Data shown:
——————————

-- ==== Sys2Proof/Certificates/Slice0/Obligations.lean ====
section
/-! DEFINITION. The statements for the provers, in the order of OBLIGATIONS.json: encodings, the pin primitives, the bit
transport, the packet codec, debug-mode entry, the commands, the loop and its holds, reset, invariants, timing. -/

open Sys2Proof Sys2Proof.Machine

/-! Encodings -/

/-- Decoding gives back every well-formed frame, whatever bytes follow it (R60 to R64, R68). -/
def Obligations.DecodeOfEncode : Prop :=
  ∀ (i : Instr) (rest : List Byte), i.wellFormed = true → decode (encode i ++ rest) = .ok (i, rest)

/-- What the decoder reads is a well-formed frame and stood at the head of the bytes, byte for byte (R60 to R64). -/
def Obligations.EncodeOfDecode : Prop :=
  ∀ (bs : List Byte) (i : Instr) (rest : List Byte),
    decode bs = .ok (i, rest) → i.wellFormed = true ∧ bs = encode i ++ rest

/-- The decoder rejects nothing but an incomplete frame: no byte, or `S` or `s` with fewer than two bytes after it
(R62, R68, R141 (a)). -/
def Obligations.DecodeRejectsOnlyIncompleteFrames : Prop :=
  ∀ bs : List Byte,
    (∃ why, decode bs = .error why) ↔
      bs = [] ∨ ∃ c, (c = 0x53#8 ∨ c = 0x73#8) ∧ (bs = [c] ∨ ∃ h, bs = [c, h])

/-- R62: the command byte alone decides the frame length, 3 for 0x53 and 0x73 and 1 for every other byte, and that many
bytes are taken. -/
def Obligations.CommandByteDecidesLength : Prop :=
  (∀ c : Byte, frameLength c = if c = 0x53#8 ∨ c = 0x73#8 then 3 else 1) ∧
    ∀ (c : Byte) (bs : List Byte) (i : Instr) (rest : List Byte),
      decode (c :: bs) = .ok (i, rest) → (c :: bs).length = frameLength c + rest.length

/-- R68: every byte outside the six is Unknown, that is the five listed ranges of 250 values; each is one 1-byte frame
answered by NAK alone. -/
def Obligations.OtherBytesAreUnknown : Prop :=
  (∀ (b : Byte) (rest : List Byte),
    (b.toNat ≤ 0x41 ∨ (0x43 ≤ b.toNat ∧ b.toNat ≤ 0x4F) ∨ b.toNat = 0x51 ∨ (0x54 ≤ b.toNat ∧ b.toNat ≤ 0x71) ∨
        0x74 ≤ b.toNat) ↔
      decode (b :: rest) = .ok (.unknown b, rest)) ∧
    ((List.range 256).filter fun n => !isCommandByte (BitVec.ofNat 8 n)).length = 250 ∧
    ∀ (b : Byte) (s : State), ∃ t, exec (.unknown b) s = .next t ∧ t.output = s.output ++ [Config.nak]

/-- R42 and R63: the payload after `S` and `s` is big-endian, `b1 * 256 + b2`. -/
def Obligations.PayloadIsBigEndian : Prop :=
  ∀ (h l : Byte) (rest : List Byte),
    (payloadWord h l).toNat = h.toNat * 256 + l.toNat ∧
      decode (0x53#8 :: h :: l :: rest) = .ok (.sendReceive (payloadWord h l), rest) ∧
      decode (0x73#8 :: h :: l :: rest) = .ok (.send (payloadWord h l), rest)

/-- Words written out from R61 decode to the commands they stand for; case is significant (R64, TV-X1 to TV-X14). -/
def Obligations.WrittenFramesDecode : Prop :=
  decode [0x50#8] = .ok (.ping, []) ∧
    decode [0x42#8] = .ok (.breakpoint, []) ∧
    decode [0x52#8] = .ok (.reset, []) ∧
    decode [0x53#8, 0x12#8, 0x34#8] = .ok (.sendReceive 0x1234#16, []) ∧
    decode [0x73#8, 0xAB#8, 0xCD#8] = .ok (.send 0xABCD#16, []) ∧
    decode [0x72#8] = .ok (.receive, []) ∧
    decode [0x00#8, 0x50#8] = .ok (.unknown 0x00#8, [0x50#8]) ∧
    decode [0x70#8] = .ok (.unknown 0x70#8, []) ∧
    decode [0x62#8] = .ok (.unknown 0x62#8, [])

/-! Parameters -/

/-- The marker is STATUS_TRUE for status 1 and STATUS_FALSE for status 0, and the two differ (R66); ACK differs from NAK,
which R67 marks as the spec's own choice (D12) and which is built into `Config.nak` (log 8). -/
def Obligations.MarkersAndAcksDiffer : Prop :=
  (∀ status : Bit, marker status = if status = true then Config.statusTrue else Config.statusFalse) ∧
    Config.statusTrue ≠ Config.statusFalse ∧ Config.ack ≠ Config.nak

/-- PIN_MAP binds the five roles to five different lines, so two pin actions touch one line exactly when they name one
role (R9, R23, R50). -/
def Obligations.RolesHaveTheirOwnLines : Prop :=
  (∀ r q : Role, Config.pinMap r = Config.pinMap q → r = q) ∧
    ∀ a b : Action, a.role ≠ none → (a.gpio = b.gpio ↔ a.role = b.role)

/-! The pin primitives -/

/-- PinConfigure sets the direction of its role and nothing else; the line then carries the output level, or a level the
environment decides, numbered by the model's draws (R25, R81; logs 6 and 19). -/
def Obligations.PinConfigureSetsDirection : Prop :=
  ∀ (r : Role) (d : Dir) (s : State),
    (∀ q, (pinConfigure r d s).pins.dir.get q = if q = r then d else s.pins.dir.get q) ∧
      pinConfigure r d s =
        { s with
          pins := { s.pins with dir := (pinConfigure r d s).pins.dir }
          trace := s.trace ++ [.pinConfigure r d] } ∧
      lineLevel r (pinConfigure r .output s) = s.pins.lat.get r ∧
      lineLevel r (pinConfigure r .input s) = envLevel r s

——————————

Task prompt:
Taking the records from the top, repeat each line exactly until you have repeated the line that contains "0x74 ≤ b.toNat) ↔".

Solution to this task:
-- ==== Sys2Proof/Certificates/Slice0/Obligations.lean ====
section
/-! DEFINITION. The statements for the provers, in the order of OBLIGATIONS.json: encodings, the pin primitives, the bit
transport, the packet codec, debug-mode entry, the commands, the loop and its holds, reset, invariants, timing. -/

open Sys2Proof Sys2Proof.Machine

/-! Encodings -/

/-- Decoding gives back every well-formed frame, whatever bytes follow it (R60 to R64, R68). -/
def Obligations.DecodeOfEncode : Prop :=
  ∀ (i : Instr) (rest : List Byte), i.wellFormed = true → decode (encode i ++ rest) = .ok (i, rest)

/-- What the decoder reads is a well-formed frame and stood at the head of the bytes, byte for byte (R60 to R64). -/
def Obligations.EncodeOfDecode : Prop :=
  ∀ (bs : List Byte) (i : Instr) (rest : List Byte),
    decode bs = .ok (i, rest) → i.wellFormed = true ∧ bs = encode i ++ rest

/-- The decoder rejects nothing but an incomplete frame: no byte, or `S` or `s` with fewer than two bytes after it
(R62, R68, R141 (a)). -/
def Obligations.DecodeRejectsOnlyIncompleteFrames : Prop :=
  ∀ bs : List Byte,
    (∃ why, decode bs = .error why) ↔
      bs = [] ∨ ∃ c, (c = 0x53#8 ∨ c = 0x73#8) ∧ (bs = [c] ∨ ∃ h, bs = [c, h])

/-- R62: the command byte alone decides the frame length, 3 for 0x53 and 0x73 and 1 for every other byte, and that many
bytes are taken. -/
def Obligations.CommandByteDecidesLength : Prop :=
  (∀ c : Byte, frameLength c = if c = 0x53#8 ∨ c = 0x73#8 then 3 else 1) ∧
    ∀ (c : Byte) (bs : List Byte) (i : Instr) (rest : List Byte),
      decode (c :: bs) = .ok (i, rest) → (c :: bs).length = frameLength c + rest.length

/-- R68: every byte outside the six is Unknown, that is the five listed ranges of 250 values; each is one 1-byte frame
answered by NAK alone. -/
def Obligations.OtherBytesAreUnknown : Prop :=
  (∀ (b : Byte) (rest : List Byte),
    (b.toNat ≤ 0x41 ∨ (0x43 ≤ b.toNat ∧ b.toNat ≤ 0x4F) ∨ b.toNat = 0x51 ∨ (0x54 ≤ b.toNat ∧ b.toNat ≤ 0x71) ∨
        0x74 ≤ b.toNat) ↔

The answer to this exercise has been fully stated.